Histological assessment

The left kidneys recovered at PODs 14 or 56 and isolated islets embedded in 2% agarose gel (UltraPure LMP Agarose; Invitrogen) were fixed using 10% formalin neutral buffer solution and embedded in paraffin. Paraffin Sects. (3 μm) of specimens were subjected to immunohistochemistry to examine insulin (to detect β cells), somatostatin (to detect δ cells), pancreatic polypeptide (to detect PP cells), Ki-67 (for cellular proliferation), and GHS-R1a. The primary antibodies included guinea pig anti-insulin (1:2; Agilent, Dako, Tokyo, Japan), rabbit anti-somatostatin antibody (1:500; Abcam, Cambridge, UK), mouse anti-pancreatic polypeptide antibody (1:250; Immuno-Biological Laboratories Co., Ltd., Gunma, Japan), rabbit anti-Ki67 antibody (1:200; Abcam), and rabbit anti-GHSR antibody (1:500; Invitrogen). After incubation with the primary antibodies, Alexa 488-conjugated donkey anti-guinea pig (1:100; Abgent Cat#, 706–546-148, AB_2340473; Jackson Immunoresearch, West Grove, PA, USA), FITC-conjugated goat anti-mouse (1:100; Abgent Cat#, 115–095-072; Jackson Immunoresearch), and Cy3-conjugated goat anti-rabbit (1:100; Abgent Cat#, 111–166-047, AB_2338010; Jackson Immunoresearch) were used as secondary antibodies.

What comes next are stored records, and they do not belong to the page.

theorem recordEv_canonical {s code ctx unit d0 d1} (hs : s.canonical) :
    (@recordEv s code ctx unit d0 d1).canonical := by
  unfold recordEv
  repeat' first
     | with_reducible assumption | fail_if_no_progress with_reducible refine canonical_mk (canonical_fold ?_)

theorem violation_canonical {s q code addr} (hs : s.canonical) :
    (@violation s q code addr).canonical := by
  unfold violation
  repeat' first
     | with_reducible assumption
     | (extract_lets +onlyGivenNames y; refine canonical_cut y ?_ ?_; (on_goal 2 => intro _; clear_value y); subst y)
     | (extract_lets +onlyGivenNames y; subst y) | with_reducible apply satAdd_canonical
     | with_reducible apply setReg_canonical | with_reducible apply recordEv_canonical
     | with_reducible apply setFld_canonical | with_reducible apply canonical_ite
     | fail_if_no_progress with_reducible refine canonical_mk (canonical_fold ?_)

theorem powered_canonical {s t} (hs : s.canonical) (ht : t.canonical) :
    (@powered s t).canonical := by
  unfold powered
  repeat' first
     | with_reducible assumption | with_reducible apply canonical_ite

theorem takeFree_canonical {s} (hs : s.canonical) :
    (@takeFree s).2.canonical := by
  unfold takeFree
  repeat' first
     | with_reducible assumption | fail_if_no_progress with_reducible refine canonical_mk (canonical_fold ?_)

/-! ## Machine/Ops.lean -/

theorem perfTile_canonical {s t ctx engine event qual n} (hs : s.canonical) :
    (@perfTile s t ctx engine event qual n).canonical := by
  unfold perfTile
  repeat' first
     | with_reducible assumption | with_reducible intro _ | with_reducible apply satAdd_canonical
     | with_reducible apply canonical_ite | with_reducible apply canonical_foldl

theorem eccRecord_canonical {s t pa ue} (hs : s.canonical) :
    (@eccRecord s t pa ue).canonical := by
  unfold eccRecord
  repeat' first
     | with_reducible assumption
     | (extract_lets +onlyGivenNames y; refine canonical_cut y ?_ ?_; (on_goal 2 => intro _; clear_value y); subst y)
     | (extract_lets +onlyGivenNames y; subst y) | with_reducible apply satAdd_canonical
     | with_reducible apply setFld_canonical | with_reducible apply canonical_ite | split
     | fail_if_no_progress with_reducible refine canonical_mk (canonical_fold ?_)

theorem eccRead_canonical {s t pa len} (hs : s.canonical) :
    (@eccRead s t pa len).canonical := by
  unfold eccRead
  repeat' first
     | with_reducible assumption | with_reducible intro _ | (extract_lets +onlyGivenNames y; subst y)
     | with_reducible apply eccRecord_canonical | with_reducible apply canonical_ite
     | with_reducible apply canonical_foldl

theorem bwAdd_canonical {s p dir n} (hs : s.canonical) :
    (@bwAdd s p dir n).canonical := by
  unfold bwAdd
  repeat' first
     | with_reducible assumption | fail_if_no_progress with_reducible refine canonical_mk (canonical_fold ?_)

theorem perfMod_canonical {s ctx engine event qual n} (hs : s.canonical) :
    (@perfMod s ctx engine event qual n).canonical := by
  unfold perfMod
  repeat' first
     | with_reducible assumption | with_reducible intro _ | with_reducible apply satAdd_canonical
     | with_reducible apply canonical_ite | with_reducible apply canonical_foldl

theorem postCq_canonical {s e} (hs : s.canonical) :
    (@postCq s e).canonical := by
  unfold postCq
  repeat' first
     | with_reducible assumption
     | (extract_lets +onlyGivenNames y; refine canonical_cut y ?_ ?_; (on_goal 2 => intro _; clear_value y); subst y)
     | with_reducible apply satAdd_canonical | with_reducible apply bwAdd_canonical
     | with_reducible apply perfMod_canonical | with_reducible apply canonical_ite
     | fail_if_no_progress with_reducible refine canonical_mk (canonical_fold ?_)

theorem deliver_canonical {s c status w0 w1 w2} (hs : s.canonical) :
    (@deliver s c status w0 w1 w2).canonical := by
  unfold deliver
  repeat' first
     | with_reducible assumption | (extract_lets +onlyGivenNames y; subst y) | with_reducible apply postCq_canonical
     | split | fail_if_no_progress with_reducible refine canonical_mk (canonical_fold ?_)

theorem complete_canonical {s c status unit} (hs : s.canonical) :
    (@complete s c status unit).canonical := by
  unfold complete
  repeat' first
     | with_reducible assumption
     | (extract_lets +onlyGivenNames y; refine canonical_cut y ?_ ?_; (on_goal 2 => intro _; clear_value y); subst y)
     | (extract_lets +onlyGivenNames y; subst y) | with_reducible apply deliver_canonical
     | with_reducible apply errRecord_canonical | with_reducible apply canonical_ite
     | fail_if_no_progress with_reducible refine canonical_mk (canonical_fold ?_)

theorem completeId_canonical {s id status unit} (hs : s.canonical) :
    (@completeId s id status unit).canonical := by
  unfold completeId
  repeat' first
     | with_reducible assumption | with_reducible apply complete_canonical | split

theorem casAbort_canonical {s n final} (hs : s.canonical) :
    (@casAbort s n final).canonical := by
  unfold casAbort
  repeat' first
     | with_reducible assumption | with_reducible intro _
     | (extract_lets +onlyGivenNames y; refine canonical_cut y ?_ ?_; (on_goal 2 => intro _; clear_value y); subst y)
     | (extract_lets +onlyGivenNames y; subst y) | with_reducible apply setReg_canonical
     | with_reducible apply setFld_canonical | with_reducible apply completeId_canonical
     | with_reducible apply canonical_foldl | split
     | fail_if_no_progress with_reducible refine canonical_mk (canonical_fold ?_)

theorem showBuffer_canonical {t l s i} (hs : s.canonical) :
    (@showBuffer t l s i).canonical := by
  unfold showBuffer
  repeat' first
     | with_reducible assumption | (extract_lets +onlyGivenNames y; subst y) | with_reducible apply setFld_canonical
     | split

theorem setLv_canonical {s t l} (hs : s.canonical) :
    (@setLv s t l).canonical := by
  unfold setLv
  repeat' first
     | with_reducible assumption | with_reducible intro _ | with_reducible apply showBuffer_canonical
     | with_reducible apply canonical_foldl | fail_if_no_progress with_reducible refine canonical_mk (canonical_fold ?_)

theorem dropTiles_canonical {s n} (hs : s.canonical) :
    (@dropTiles s n).canonical := by
  unfold dropTiles
  repeat' first
     | with_reducible assumption | with_reducible intro _ | with_reducible apply setLv_canonical
     | with_reducible apply canonical_ite | with_reducible apply canonical_foldl

theorem idleStreams_canonical {st s n} (hs : s.canonical) :
    (@idleStreams st s n).canonical := by
  unfold idleStreams
  repeat' first
     | with_reducible assumption | with_reducible intro _ | (extract_lets +onlyGivenNames y; subst y)
     | with_reducible apply setFld_canonical | with_reducible apply canonical_ite | with_reducible apply canonical_foldl

theorem idleEngines_canonical {s n} (hs : s.canonical) :
    (@idleEngines s n).canonical := by
  unfold idleEngines
  repeat' first
     | with_reducible assumption | with_reducible intro _
     | (extract_lets +onlyGivenNames y; refine canonical_cut y ?_ ?_; (on_goal 2 => intro _; clear_value y); subst y)
     | (extract_lets +onlyGivenNames y; subst y) | with_reducible apply setFld_canonical
     | with_reducible apply canonical_ite | with_reducible apply canonical_foldl | split

theorem clearChainRegs_canonical {s n} (hs : s.canonical) :
    (@clearChainRegs s n).canonical := by
  unfold clearChainRegs
  repeat' first
     | with_reducible assumption | with_reducible intro _ | with_reducible apply setReg_canonical
     | with_reducible apply canonical_ite | with_reducible apply canonical_foldl | split

theorem abortTasks_canonical {s n} (hs : s.canonical) :
    (@abortTasks s n).canonical := by
  unfold abortTasks
  repeat' first
     | with_reducible assumption | with_reducible intro _
     | (extract_lets +onlyGivenNames y; refine canonical_cut y ?_ ?_; (on_goal 2 => intro _; clear_value y); subst y)
     | with_reducible apply dropTiles_canonical | with_reducible apply idleStreams_canonical
     | with_reducible apply idleEngines_canonical | with_reducible apply clearChainRegs_canonical
     | with_reducible apply setFld_canonical | with_reducible apply canonical_ite | with_reducible apply canonical_foldl
     | split | fail_if_no_progress with_reducible refine canonical_mk (canonical_fold ?_)

theorem setCtxState_canonical {s n x} (hs : s.canonical) :
    (@setCtxState s n x).canonical := by
  unfold setCtxState
  repeat' first
     | with_reducible assumption | with_reducible apply setFld_canonical

theorem ctxFault_canonical {s n unit} (hs : s.canonical) :
    (@ctxFault s n unit).canonical := by
  unfold ctxFault
  repeat' first
     | with_reducible assumption | with_reducible intro _
     | (extract_lets +onlyGivenNames y; refine canonical_cut y ?_ ?_; (on_goal 2 => intro _; clear_value y); subst y)
     | (extract_lets +onlyGivenNames y; subst y) | with_reducible apply casAbort_canonical
     | with_reducible apply abortTasks_canonical | with_reducible apply completeId_canonical
     | with_reducible apply setCtxState_canonical | with_reducible apply errRecord_canonical
     | with_reducible apply canonical_ite | with_reducible apply canonical_foldl

theorem tokSet_canonical {s t k n v} (hs : s.canonical) :
    (@tokSet s t k n v).canonical := by
  unfold tokSet
  repeat' first
     | with_reducible assumption | fail_if_no_progress with_reducible refine canonical_mk (canonical_fold ?_)

theorem setThreadState_canonical {s t h x} (hs : s.canonical) :
    (@setThreadState s t h x).canonical := by
  unfold setThreadState
  repeat' first
     | with_reducible assumption | with_reducible apply setFld_canonical

theorem threadRecord_canonical {s t h cause} (hs : s.canonical) :
    (@threadRecord s t h cause).canonical := by
  unfold threadRecord
  repeat' first
     | with_reducible assumption | with_reducible apply setFld_canonical | with_reducible apply setThreadState_canonical

theorem tokAdd_canonical {s t k n amount who} (hs : s.canonical) :
    (@tokAdd s t k n amount who).canonical := by
  unfold tokAdd
  repeat' first
     | with_reducible assumption
     | (extract_lets +onlyGivenNames y; refine canonical_cut y ?_ ?_; (on_goal 2 => intro _; clear_value y); subst y)
     | (extract_lets +onlyGivenNames y; subst y) | with_reducible apply tokSet_canonical
     | with_reducible apply threadRecord_canonical | with_reducible apply ctxFault_canonical
     | with_reducible apply canonical_ite | split

theorem tokDone_canonical {s t k n h} (hs : s.canonical) :
    (@tokDone s t k n h).canonical := by
  unfold tokDone
  repeat' first
     | with_reducible assumption | with_reducible apply tokAdd_canonical | with_reducible apply canonical_ite

theorem accSet_canonical {s t row col v} (hs : s.canonical) :
    (@accSet s t row col v).canonical := by
  unfold accSet
  repeat' first
     | with_reducible assumption | fail_if_no_progress with_reducible refine canonical_mk (canonical_fold ?_)

theorem accSetRow_canonical {s t row vs} (hs : s.canonical) :
    (@accSetRow s t row vs).canonical := by
  unfold accSetRow
  repeat' first
     | with_reducible assumption | with_reducible intro _ | with_reducible apply accSet_canonical
     | with_reducible apply canonical_foldl

theorem bump_canonical {s k} (hs : s.canonical) :
    (@bump s k).canonical := by
  unfold bump
  repeat' first
     | with_reducible assumption | fail_if_no_progress with_reducible refine canonical_mk (canonical_fold ?_)

theorem setMark_canonical {s t g m} (hs : s.canonical) :
    (@setMark s t g m).canonical := by
  unfold setMark
  repeat' first
     | with_reducible assumption | fail_if_no_progress with_reducible refine canonical_mk (canonical_fold ?_)

theorem setPred_canonical {s t h p v} (hs : s.canonical) :
    (@setPred s t h p v).canonical := by
  unfold setPred
  repeat' first
     | with_reducible assumption | (extract_lets +onlyGivenNames y; subst y) | with_reducible apply canonical_ite
     | split | fail_if_no_progress with_reducible refine canonical_mk (canonical_fold ?_)

theorem tqPop_canonical {s t q} (hs : s.canonical) :
    (@tqPop s t q).canonical := by
  unfold tqPop
  repeat' first
     | with_reducible assumption
     | (extract_lets +onlyGivenNames y; refine canonical_cut y ?_ ?_; (on_goal 2 => intro _; clear_value y); subst y)
     | with_reducible apply setFld_canonical
     | fail_if_no_progress with_reducible refine canonical_mk (canonical_fold ?_)

theorem threadFault_canonical {s t h cause} (hs : s.canonical) :
    (@threadFault s t h cause).canonical := by
  unfold threadFault
  repeat' first
     | with_reducible assumption
     | (extract_lets +onlyGivenNames y; refine canonical_cut y ?_ ?_; (on_goal 2 => intro _; clear_value y); subst y)
     | (extract_lets +onlyGivenNames y; subst y) | with_reducible apply ctxFault_canonical
     | with_reducible apply threadRecord_canonical | with_reducible apply canonical_ite
     | fail_if_no_progress with_reducible refine canonical_mk (canonical_fold ?_)

theorem lateFault_canonical {s t h n cause} (hs : s.canonical) :
    (@lateFault s t h n cause).canonical := by
  unfold lateFault
  repeat' first
     | with_reducible assumption | with_reducible apply threadRecord_canonical | with_reducible apply setFld_canonical
     | with_reducible apply canonical_ite

theorem engineFaultOp_canonical {s t h n cause} (hs : s.canonical) :
    (@engineFaultOp s t h n cause).canonical := by
  unfold engineFaultOp
  repeat' first
     | with_reducible assumption | with_reducible apply threadFault_canonical | with_reducible apply lateFault_canonical
     | with_reducible apply ctxFault_canonical | with_reducible apply canonical_ite | split

theorem accZero_canonical {s t lo hi} (hs : s.canonical) :
    (@accZero s t lo hi).canonical := by
  unfold accZero
  repeat' first
     | with_reducible assumption | fail_if_no_progress with_reducible refine canonical_mk (canonical_fold ?_)

theorem spMerge_canonical {s t pa bs poison count} (hs : s.canonical) :
    (@spMerge s t pa bs poison count).canonical := by
  unfold spMerge
  extract_lets len y
  have hy : y.canonical := by
    subst y
    repeat' first
     | with_reducible assumption | with_reducible intro _
     | (extract_lets +onlyGivenNames y; refine canonical_cut y ?_ ?_; (on_goal 2 => intro _; clear_value y); subst y)
     | (extract_lets +onlyGivenNames y; subst y) | with_reducible apply eccRecord_canonical
     | with_reducible apply setMark_canonical | with_reducible apply canonical_ite
     | with_reducible apply canonical_foldl
  exact ⟨hy.1, SMap.wf_foldl (fun m e h => SMap.wf_set _ _ _ _ h) hy.2.1, hy.2.2⟩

Nuclear staining was performed using 4′,6-diamidino-2-phenylindole (DAPI; Invitrogen). All histological analyses were performed using a BZ-X700 microscope (Keyence, Itasca, IL, USA), after which findings were quantified for statistical evaluation. The expression rate of GHS-R1a on β/δ cells was calculated using the following formula: [GHS-R1a-positive β/δ cells] / [total β/δ cells in islet] × 100 (%). The Ki-67-positive rate was also quantified according to the percentage of Ki-67-positive cells per total islet cells. These quantifications were performed using the ImageJ® software (National Institutes of Health, Bethesda, MD, USA).

Statistical assessment

Blood glucose level, plasma insulin level, body weight, and changes in blood glucose levels in the IPGTT were compared between the DLS-IP and other groups using a two-way repeated-measure analysis of variance. All multiple comparisons were assessed using Dunnett’s test. All data are presented as means ± standard errors of the mean (SEMs). Significant differences were defined as p < 0.05. All tests were two-sided, and all statistical analyses were performed using JMP12.0.0 (SAS Institute Inc., Cary, NC, USA).

Statement on ARRIVE guidelines

Study was conducted in accordance with ARRIVE guidelines.

Data availability

No datasets were generated or analyzed during the present study.